BiodiverCity, Penang, Malaysia, 2030
Also largely designed by Bjarke Ingels, this masterplan for a group of islands and artificial islands off the west coast of the peninsular proposes to create “lilypads” where humans and nature coexist. It’s still in there planning phase, but buildings are to be fabricated from bamboo, timber and “green concrete” that uses recycled materials and connected by autonomous water, air and land-based transportation systems, whilst a 200-hectare digital park, focusing on robotics and virtual reality, will help drive economic development.
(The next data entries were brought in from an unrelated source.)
-- ==== Sys2Proof/Laws/FrameProtect.lean ====
section
/-! SUPPORT. Frames of the operations of Machine/Protect.lean: the fields of State that each leaves as they were. -/

set_option maxRecDepth 4000
set_option linter.unusedSimpArgs false

namespace Sys2Proof.Machine

theorem State.onProt_frame (s : State) (f : Prot → Prot) : (s.onProt f).pending = s.pending ∧ (s.onProt f).variant = s.variant ∧ (s.onProt f).applied = s.applied ∧ (s.onProt f).latches = s.latches ∧ (s.onProt f).commits = s.commits ∧ (s.onProt f).resetting = s.resetting ∧ (s.onProt f).dev = s.dev ∧ (s.onProt f).pwr = s.pwr ∧ (s.onProt f).hk = s.hk ∧ (s.onProt f).clk = s.clk ∧ (s.onProt f).bw = s.bw ∧ (s.onProt f).gang0 = s.gang0 ∧ (s.onProt f).gang1 = s.gang1 ∧ (s.onProt f).med = s.med ∧ (s.onProt f).roms = s.roms ∧ (s.onProt f).xlt = s.xlt ∧ (s.onProt f).caches = s.caches ∧ (s.onProt f).dram = s.dram ∧ (s.onProt f).link = s.link ∧ (s.onProt f).reads = s.reads ∧ (s.onProt f).drift = s.drift ∧ (s.onProt f).zl0 = s.zl0 ∧ (s.onProt f).zl1 = s.zl1 ∧ (s.onProt f).ring = s.ring ∧ (s.onProt f).strm = s.strm ∧ (s.onProt f).mbox = s.mbox ∧ (s.onProt f).pnv = s.pnv ∧ (s.onProt f).nvm = s.nvm ∧ (s.onProt f).srm = s.srm ∧ (s.onProt f).dbg = s.dbg ∧ (s.onProt f).i3c = s.i3c ∧ (s.onProt f).drawn = s.drawn := by
  simp [State.onProt]
theorem State.setGen_frame (s : State) (i : Nat) (x : GenSt) : (s.setGen i x).pending = s.pending ∧ (s.setGen i x).variant = s.variant ∧ (s.setGen i x).applied = s.applied ∧ (s.setGen i x).latches = s.latches ∧ (s.setGen i x).commits = s.commits ∧ (s.setGen i x).resetting = s.resetting ∧ (s.setGen i x).dev = s.dev ∧ (s.setGen i x).pwr = s.pwr ∧ (s.setGen i x).hk = s.hk ∧ (s.setGen i x).clk = s.clk ∧ (s.setGen i x).bw = s.bw ∧ (s.setGen i x).gang0 = s.gang0 ∧ (s.setGen i x).gang1 = s.gang1 ∧ (s.setGen i x).med = s.med ∧ (s.setGen i x).roms = s.roms ∧ (s.setGen i x).xlt = s.xlt ∧ (s.setGen i x).caches = s.caches ∧ (s.setGen i x).dram = s.dram ∧ (s.setGen i x).link = s.link ∧ (s.setGen i x).reads = s.reads ∧ (s.setGen i x).drift = s.drift ∧ (s.setGen i x).zl0 = s.zl0 ∧ (s.setGen i x).zl1 = s.zl1 ∧ (s.setGen i x).ring = s.ring ∧ (s.setGen i x).strm = s.strm ∧ (s.setGen i x).mbox = s.mbox ∧ (s.setGen i x).srm = s.srm ∧ (s.setGen i x).dbg = s.dbg ∧ (s.setGen i x).i3c = s.i3c ∧ (s.setGen i x).drawn = s.drawn := by
  have f1 := @State.onProt_frame
  simp [State.setGen, f1]
theorem State.advance_frame (s : State) (i : Nat) : (s.advance i).pending = s.pending ∧ (s.advance i).variant = s.variant ∧ (s.advance i).applied = s.applied ∧ (s.advance i).latches = s.latches ∧ (s.advance i).commits = s.commits ∧ (s.advance i).resetting = s.resetting ∧ (s.advance i).pwr = s.pwr ∧ (s.advance i).hk = s.hk ∧ (s.advance i).clk = s.clk ∧ (s.advance i).bw = s.bw ∧ (s.advance i).med = s.med ∧ (s.advance i).roms = s.roms ∧ (s.advance i).caches = s.caches ∧ (s.advance i).zl0 = s.zl0 ∧ (s.advance i).zl1 = s.zl1 ∧ (s.advance i).ring = s.ring ∧ (s.advance i).mbox = s.mbox ∧ (s.advance i).dbg = s.dbg ∧ (s.advance i).i3c = s.i3c ∧ (s.advance i).drawn = s.drawn := by
  have f1 := @State.raiseRec_frame; have f2 := @State.setGen_frame
  simp [State.advance, f1, f2]
theorem State.setSlot_frame (s : State) (k : Nat) (x : KeySlot) : (s.setSlot k x).pending = s.pending ∧ (s.setSlot k x).variant = s.variant ∧ (s.setSlot k x).applied = s.applied ∧ (s.setSlot k x).latches = s.latches ∧ (s.setSlot k x).commits = s.commits ∧ (s.setSlot k x).resetting = s.resetting ∧ (s.setSlot k x).dev = s.dev ∧ (s.setSlot k x).pwr = s.pwr ∧ (s.setSlot k x).hk = s.hk ∧ (s.setSlot k x).clk = s.clk ∧ (s.setSlot k x).bw = s.bw ∧ (s.setSlot k x).gang0 = s.gang0 ∧ (s.setSlot k x).gang1 = s.gang1 ∧ (s.setSlot k x).med = s.med ∧ (s.setSlot k x).roms = s.roms ∧ (s.setSlot k x).xlt = s.xlt ∧ (s.setSlot k x).caches = s.caches ∧ (s.setSlot k x).dram = s.dram ∧ (s.setSlot k x).link = s.link ∧ (s.setSlot k x).reads = s.reads ∧ (s.setSlot k x).drift = s.drift ∧ (s.setSlot k x).zl0 = s.zl0 ∧ (s.setSlot k x).zl1 = s.zl1 ∧ (s.setSlot k x).ring = s.ring ∧ (s.setSlot k x).strm = s.strm ∧ (s.setSlot k x).mbox = s.mbox ∧ (s.setSlot k x).pnv = s.pnv ∧ (s.setSlot k x).nvm = s.nvm ∧ (s.setSlot k x).srm = s.srm ∧ (s.setSlot k x).dbg = s.dbg ∧ (s.setSlot k x).i3c = s.i3c ∧ (s.setSlot k x).drawn = s.drawn := by
  have f1 := @State.onProt_frame
  simp [State.setSlot, f1]
theorem State.startPass_frame (s : State) (i : Nat) : (s.startPass i).pending = s.pending ∧ (s.startPass i).variant = s.variant ∧ (s.startPass i).applied = s.applied ∧ (s.startPass i).latches = s.latches ∧ (s.startPass i).commits = s.commits ∧ (s.startPass i).resetting = s.resetting ∧ (s.startPass i).dev = s.dev ∧ (s.startPass i).pwr = s.pwr ∧ (s.startPass i).hk = s.hk ∧ (s.startPass i).clk = s.clk ∧ (s.startPass i).bw = s.bw ∧ (s.startPass i).gang0 = s.gang0 ∧ (s.startPass i).gang1 = s.gang1 ∧ (s.startPass i).med = s.med ∧ (s.startPass i).roms = s.roms ∧ (s.startPass i).xlt = s.xlt ∧ (s.startPass i).caches = s.caches ∧ (s.startPass i).dram = s.dram ∧ (s.startPass i).link = s.link ∧ (s.startPass i).reads = s.reads ∧ (s.startPass i).drift = s.drift ∧ (s.startPass i).zl0 = s.zl0 ∧ (s.startPass i).zl1 = s.zl1 ∧ (s.startPass i).ring = s.ring ∧ (s.startPass i).strm = s.strm ∧ (s.startPass i).mbox = s.mbox ∧ (s.startPass i).srm = s.srm ∧ (s.startPass i).dbg = s.dbg ∧ (s.startPass i).i3c = s.i3c := by
  have f1 := @State.setGen_frame
  simp [State.startPass, f1]
theorem State.tagFailed_frame (s : State) (i : Nat) (md : Chunk) : (s.tagFailed i md).pending = s.pending ∧ (s.tagFailed i md).variant = s.variant ∧ (s.tagFailed i md).applied = s.applied ∧ (s.tagFailed i md).latches = s.latches ∧ (s.tagFailed i md).commits = s.commits ∧ (s.tagFailed i md).resetting = s.resetting ∧ (s.tagFailed i md).pwr = s.pwr ∧ (s.tagFailed i md).hk = s.hk ∧ (s.tagFailed i md).clk = s.clk ∧ (s.tagFailed i md).med = s.med ∧ (s.tagFailed i md).roms = s.roms ∧ (s.tagFailed i md).dbg = s.dbg ∧ (s.tagFailed i md).i3c = s.i3c := by
  have f1 := @State.bump_frame; have f2 := @State.raise_frame; have f3 := @State.setFld_frame
  simp [State.tagFailed, f1, f2, f3]

end Sys2Proof.Machine
end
New Administrative Capital, Cairo, Egypt, 2030
With a crystal pyramid, vast palace for the president, giant highways and bridges straddling an area five times the size of Washington DC, and with Africa’s tallest skyscraper at its centre, this megaproject - which is halfway to completion - is supposed to offer the nation an alternative centre to the pollution and chaos of Cairo (and insulation for its rulers from the regular protests). A military headquarters called the Octagon - which is seven times the size of the Pentagon - shows where the real power lies.
Nusantara, Borneo, Indonesia, 2045
With Jakarta threatened by rising sea levels and subsidence, the Indonesian government has decided to move the country’s capital 1000km to the east of the world’s third-largest island at a cost of $35 billion. The first phase of the audacious project is scheduled for completion by the end of 2024, and the target is for a population of nearly two million by 2045, with all energy renewable and 80 per cent of transportation being public. Environmental groups have warned that the scheme risks accelerating the destruction of rainforests that are home to orangutans and sun bears.
Milton Keynes, Buckinghamshire, UK, 1967 onwards
The last of the new towns built to stop overcrowding in London, and built across green fields and prime farmland at a cost of £1.5 billion, Milton Keynes was once the butt of jokes, mocked for its 130 roundabouts, the apparently soulless lo-rise suburbs and, of course, the concrete cows. But arguably it is one of the most successful new cities in the world, providing a slice of the British dream through its greenery, affordability, prosperity and excellent transport links.